Collected data
-- ==== Sys2Proof/Tests/Slice0.lean ====
section
/-! SUPPORT. Tests: ill-formed terms, words and results that the spec writes out, and for each statement for the provers
a state that meets its hypotheses. Expected values are the spec's examples, or are worked out by hand from its rules. -/

namespace Sys2Proof.Tests

open Sys2Proof Sys2Proof.Machine

set_option Elab.async false

/-! ## Small states -/

/-- A task slot that runs, with the whole window. -/
def running : Thread := { Thread.reset with tstate := .ready, pc := 0x100, slim := 120, vlim := 32 }

/-- Slot 0 of core 0 with an instruction of one halfword at 0x100 under way. -/
def base : State :=
  { State.reset with
    cores := [(0, { Core.reset with threads := [(0, running)] })]
    cur := ⟨false, 0, 0, 0x100, 1⟩ }

/-- The same at privilege S. -/
def sup : State := base.modMe fun t => { t with priv := .s }

/-- Handler slot 0 of protocol processor 0. -/
def hand : State :=
  { State.reset with
    pps := [(0, { PP.reset with handlers := [(0, { Handler.reset with
      thread := { running with priv := .h, slim := 32, vlim := 0 } })] })]
    cur := ⟨true, 0, 0, 0x100, 1⟩ }

/-- Scalar registers of a state, from a list of numbers and values. -/
def withX (s : State) (l : List (Nat × Word)) : State := l.foldl (fun s e => s.setX e.1 e.2) s

/-- Vector registers, each from its first lanes of 32 bits. -/
def withV (s : State) (l : List (Nat × List Nat)) : State :=
  l.foldl (fun s e => s.setV e.1 (BitVec.ofNat 1024 (e.2.zipIdx.foldl (fun n p => n + p.1 * 2 ^ (32 * p.2)) 0))) s

/-- The outcome is a next state with the property. -/
def ends (o : Host.Outcome State Fault Refusal) (p : State → Bool) : Bool :=
  match o with
  | .next t => p t
  | _ => false

/-- The outcome is that next state. -/
def goes (o : Host.Outcome State Fault Refusal) (t : State) : Bool := ends o fun r => decide (r = t)

/-- The instruction gets past its operand checks, and its operands and the state after them have the property. -/
def meets (s : State) (u : Uses) (p : Word → Word → Word → State → Bool) : Bool :=
  s.settled && u.legal s && match s.operands u with
    | some (a, b, c, r) => p a b c (r.setPc s.nextPc)
    | none => false

/-- What `meets` shows is the hypothesis of the statements. -/
theorem meets_begins {s : State} {u : Uses} {p : Word → Word → Word → State → Bool} (h : meets s u p = true) :
    ∃ a b c t, s.Begins u a b c t ∧ p a b c t = true := by
  simp only [meets, Bool.and_eq_true] at h
  obtain ⟨⟨h1, h2⟩, h3⟩ := h
  split at h3
  · rename_i a b c r hr
    exact ⟨a, b, c, _, ⟨h1, h2, r, hr, rfl⟩, h3⟩
  · exact absurd h3 (by decide)

/-- Plain ordering. -/
def plain : OrdFld := ⟨.plain, .core, .normal⟩


/-! ## Decoding: words that the spec writes out (spec/04, spec/06, spec/16 to spec/20) -/

/-- Words of the examples, or put together from the encoding tables, bit by bit. -/
theorem test_decode_words_1 : [
    decode false [0x0567] == .ok (.add 5 6 7) 1,
    decode false [0xF480, 0x0567] == .ok (.add 21 6 7) 2,
    decode false [0x5771] == .ok (.addi 7 7 1) 1,
    decode false [0xF001, 0x682C] == .ok (.li 8 300) 2,
    decode false [0x9A56] == .ok (.sklt 2 5 (.reg 6)) 1,
    decode false [0x8720] == .ok (.st 7 2 0 ⟨.plain, .core, .normal⟩) 1,
    decode false [0xFD40, 0x7121] == .ok (.ld 1 2 1 ⟨.acquire, .partition, .normal⟩) 2,
    decode false [0xBFFC] == .ok (.br (-4)) 1,
    decode false [0xD161] == .ok (.callr 1 6) 1,
    decode false [0xE361] == .ok (.shri 3 33) 1,
    decode false [0xF811, 0x2123] == .ok (.divu 1 2 3) 2,
    decode false [0xF801, 0xF040, 0xC568] == .ok (.extu 5 6 8 16) 3,
    decode false [0xF832, 0x0453] == .ok (.ldhu 4 5 3 ⟨.plain, .core, .normal⟩) 2,
    decode false [0xF932, 0x4120] == .ok (.vld 1 2 0 2 3 ⟨.plain, .core, .normal⟩) 2,
    decode false [0xF802, 0xFF40, 0x9000] == .ok (.fence ⟨.acqRel, .partition, .normal⟩) 3,
    decode false [0xFB03, 0x0123] == .ok (.amoadd 1 2 3 true true ⟨.plain, .core, .normal⟩) 2,
    decode false [0xF803, 0x4052] == .ok (.bar 2 5) 2,
    decode false [0xF924, 0x0123] == .ok (.vadd 1 2 3 2 2) 2,
    decode false [0xFB24, 0x0123] == .ok (.vaddSat 1 2 3 2 2) 2,
    decode false [0xF905, 0x9124] == .ok (.vcvt 1 2 4 2 0) 2,
    decode false [0xF806, 0xF412, 0x0045] == .ok (.mma 0 20 21 false false) 3,
    decode false [0xF807, 0x1503] == .ok (.qstat 5 3) 2,
    decode false [0xF817, 0x4123] == .ok (.cpy 1 2 3 1) 2,
    decode false [0xF808, 0x3065] == .ok (.tdec 6 5) 2].all id = true := by decide +kernel

/-- Words of the examples, or put together from the encoding tables, bit by bit. -/
theorem test_decode_words_2 : [
    decode false [0xF808, 0x7502] == .ok (.tid 5 2) 2,
    decode false [0xF819, 0x0123] == .ok (.fadd 1 2 3 true) 2,
    decode false [0xF809, 0x8612] == .ok (.fskle 1 1 2 false) 2,
    decode false [0xF80A, 0xF012, 0x0534] == .ok (.lih 5 0x1234) 3,
    decode false [0xF80B, 0x3531] == .ok (.mpop 5 3) 2,
    decode true [0xF80D, 0x0123] == .ok (.hsend 1 2 3) 2,
    decode true [0xF80D, 0x2122] == .ok (.dld 1 2 2) 2,
    decode false [0xF80E, 0x102A] == .ok (.brk 0x2A) 2,
    decode false [0xF80E, 0xF002, 0x250C] == .ok (.srd 5 0x2C) 3,
    decode false [0xD565] == .ok (.abs 5 6) 1,
    decode false [0x2567] == .ok (.and 5 6 7) 1,
    decode false [0x1567] == .ok (.sub 5 6 7) 1,
    decode false [0x3567] == .ok (.or 5 6 7) 1,
    decode false [0x4567] == .ok (.xor 5 6 7) 1,
    decode false [0x556D] == .ok (.addi 5 6 (-3)) 1,
    decode false [0xF80A, 0xF3FF, 0x1560] == .ok (.andi 5 6 (-16)) 3,
    decode false [0xF80A, 0xF010, 0x2560] == .ok (.ori 5 6 0x100) 3,
    decode false [0xF80A, 0x356F] == .ok (.xori 5 6 (-1)) 2,
    decode false [0xF123, 0x6945] == .ok (.li 9 0x12345) 2,
    decode false [0xF811, 0xD567] == .ok (.subw 5 6 7) 2,
    decode false [0xF801, 0xB562] == .ok (.popc 5 6) 2,
    decode false [0xF811, 0xF040, 0xC568] == .ok (.exts 5 6 8 16) 3,
    decode false [0xF801, 0x1567] == .ok (.mulh 5 6 7) 2,
    decode false [0xF811, 0x1567] == .ok (.mulhu 5 6 7) 2].all id = true := by decide +kernel

/-- Words of the examples, or put together from the encoding tables, bit by bit. -/
theorem test_decode_words_3 : [
    decode false [0xD567] == .ok (.sextH 5 6) 1,
    decode false [0xD56B] == .ok (.zextW 5 6) 1,
    decode false [0xF803, 0x5062] == .ok (.bcarm 2 6) 2,
    decode false [0xF803, 0x6002] == .ok (.bcwait 0 2) 2,
    decode false [0xF803, 0x2967] == .ok (.amof 9 6 7 false false ⟨.plain, .core, .normal⟩) 2,
    decode false [0xFA13, 0x2967] == .ok (.amof 9 6 7 true true ⟨.plain, .core, .normal⟩) 2,
    decode false [0xF803, 0xFD40, 0x3956] == .ok (.waitm 9 5 6 ⟨.acquire, .partition, .normal⟩) 3,
    decode false [0x7562] == .ok (.ld 5 6 2 ⟨.plain, .core, .normal⟩) 1,
    decode false [0xF842, 0xFD40, 0x0562] == .ok (.ldw 5 6 2 ⟨.acquire, .partition, .normal⟩) 3,
    decode false [0xF842, 0xFD80, 0xF540, 0xF020, 0x0860] == .ok (.ldw 40 70 512 ⟨.acquire, .device, .normal⟩) 5,
    decode false [0xF922, 0x3567] == .ok (.stxw 5 6 7 2 ⟨.plain, .core, .normal⟩) 2,
    decode false [0xF802, 0xA560] == .ok (.tagq 5 6) 2,
    decode false [0xF812, 0x9000] == .ok (.fencem ⟨.acqRel, .partition, .normal⟩) 2,
    decode false [0xF924, 0xB123] == .ok (.vcmp 1 2 3 2 2) 2,
    decode false [0xF905, 0x9121] == .ok (.vcvt 1 2 1 2 0) 2,
    decode false [0xF935, 0x8123] == .ok (.vfcmp 1 2 3 3 2) 2,
    decode false [0xF915, 0xC920] == .ok (.vredadd 9 2 2 1) 2,
    decode false [0xF905, 0xD922] == .ok (.vbsc 9 2 2 2 0) 2,
    decode false [0xF905, 0xE32A] == .ok (.vfscl 3 2 10 2 0) 2,
    decode false [0xF825, 0xB430] == .ok (.venc 4 3 2 false 0) 2,
    decode false [0xF825, 0xA540] == .ok (.vdec 5 4 2 false 0) 2,
    decode false [0xF816, 0xF412, 0x0045] == .ok (.mma 0 20 21 true false) 3,
    decode false [0xF836, 0xF402, 0x2906] == .ok (.mst 9 0 22 3) 3,
    decode false [0xF806, 0x3150] == .ok (.mld 1 5) 2].all id = true := by decide +kernel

**EXERCISE INSTRUCTIONS:** Look over the records. Copy the lines that include the word "Handler".

**YOUR SOLUTION:**
/-- Handler slot 0 of protocol processor 0. -/
    pps := [(0, { PP.reset with handlers := [(0, { Handler.reset with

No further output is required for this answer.